Occupy Oakland only received widespread attention after they were able to mobilize more than 20,000 people to the November 2 General Strike and shut down the port of San Francisco. A feat they were only able to accomplish by acting on public outrage at the Oakland Police Department’s tear gassing of occupiers, by collaborating with community organizations and local labour unions representing the workers at the heart of the struggle.

We can see through these, and other recent struggles, the importance of the strategic use of social media along with traditional tactics.

With the use of twitter we were able to quickly–often within minutes–mobilize for urgent actions (as in the November 15 attempted eviction of OWS). When the mainstream media didn’t feel the need to provide coverage of the movement, and when the police refused to allow the press to report on their abuses of power, we were there with our phones to tweet it to the world.

Contradictions

The importance of social media–to distinguish it from the traditional media channels–is that it is able to bypass the institutional barriers inherent in the old forms of dissemination. Now, everyone is a reporter. The paper you work for is your blog or your twitter feed. Now your news isn’t just what the New York Times or CBC decided to cover–for we have the likes of facebook and reddit.

We can’t ignore that the websites and technologies we now know and love are the properties of massive corporations whose interests lie in private profit and not social change; we understand that the 1% own, control, and use it for their own means.

The illusion of social media is that it is built up and sustained by its community, while its financial backers simply maintain the servers; it is our job to do the work; we collectively take the role of entertaining and informing ourselves. However, ultimately the control rests with the businesses that own social media. They can shut down individual accounts or postings, and they could shut down their whole service, if the interests of the 1% were in immediate danger. That’s exactly what happened in the early days of the Egyptian revolution, when the telecommunications companies shut down the service, yet the so-called “twitter revolution” continued through outreach in neighbourhoods, mosques and workplaces. The institution of social media, then, is both a stroke of financial genius and an experiment in anarchism, insofar as we are allowed such an expression under our benevolent (capitalist) dictators.

Social media added more democracy to the movement. With multiple easy ways of getting involved, and with a movement that used the technology available to them at its fullest, we were able to receive praise and criticism from anyone and everyone. You could find out about the movement without ever going to the park, but the tens of thousands who joined Occupy in parks and streets across North America were the ones who changed history. The internet made Occupy accessible to all.
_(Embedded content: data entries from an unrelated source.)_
-- ==== Sys2Proof/Config.lean ====
section
/-! DEFINITION. The implementation parameters of R8, and the free values the spec leaves open
(spec/93_implementation_defined.md S1 to S5). -/

namespace Sys2Proof

/-- What CTR_XFORM does past `2^128 - 1` (R8, R303). -/
inductive CtrOvfPolicy where
  | fault
  | wrap
deriving DecidableEq, Repr

/-- The parameters of R8. They are arguments of the model: a state carries them (`State.cfg`) and no
step changes them. `LAT_*` is not here: the number of engine steps is the agenda's (Log 2). -/
structure Config where
  /-- Host address of register offset 0x000 (D2). -/
  regBase : Nat
  /-- Size in bytes of BUF (D15). -/
  memBytes : Nat
  /-- What happens past the last counter value (D23). -/
  ctrOvfPolicy : CtrOvfPolicy
  /-- Number of block datapaths (D25); no result depends on it. -/
  nLanes : Nat
deriving DecidableEq, Repr

/-- The parameters at `State.reset`: FAULT is the spec's own value (R303); the other three are open in
the spec. DESIGN CHOICE (Log 1), unsafe for claims about `State.reset` alone. -/
def Config.taken : Config :=
  { regBase := 0, memBytes := 65536, ctrOvfPolicy := .fault, nLanes := 1 }

/-- `draw32` of R141 and R146: a free word, one per draw (Log 3). -/
opaque Config.draw32 : Nat → Word

/-- A free byte, one per draw: R90's read of a destination byte, R152's aborted destination bytes
(Log 3). -/
opaque Config.drawByte : Nat → Byte

/-- The content of BUF byte `a` after power-on number `launch`, which R381 leaves unspecified (Log 4). -/
opaque Config.powerOnByte : (launch a : Nat) → Byte

end Sys2Proof
end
As a supplement to, not a substitute for, old tactics, social media plays an important role. It has the ability to reach those who had neither the time nor desire to participate in the existing political infrastructure thus far. It provides another effective way to organize and mobilize for our actions, and it provides a truly alternative media—one that is organically created by the masses and gives us a more complete picture of what’s going on beyond our doorsteps.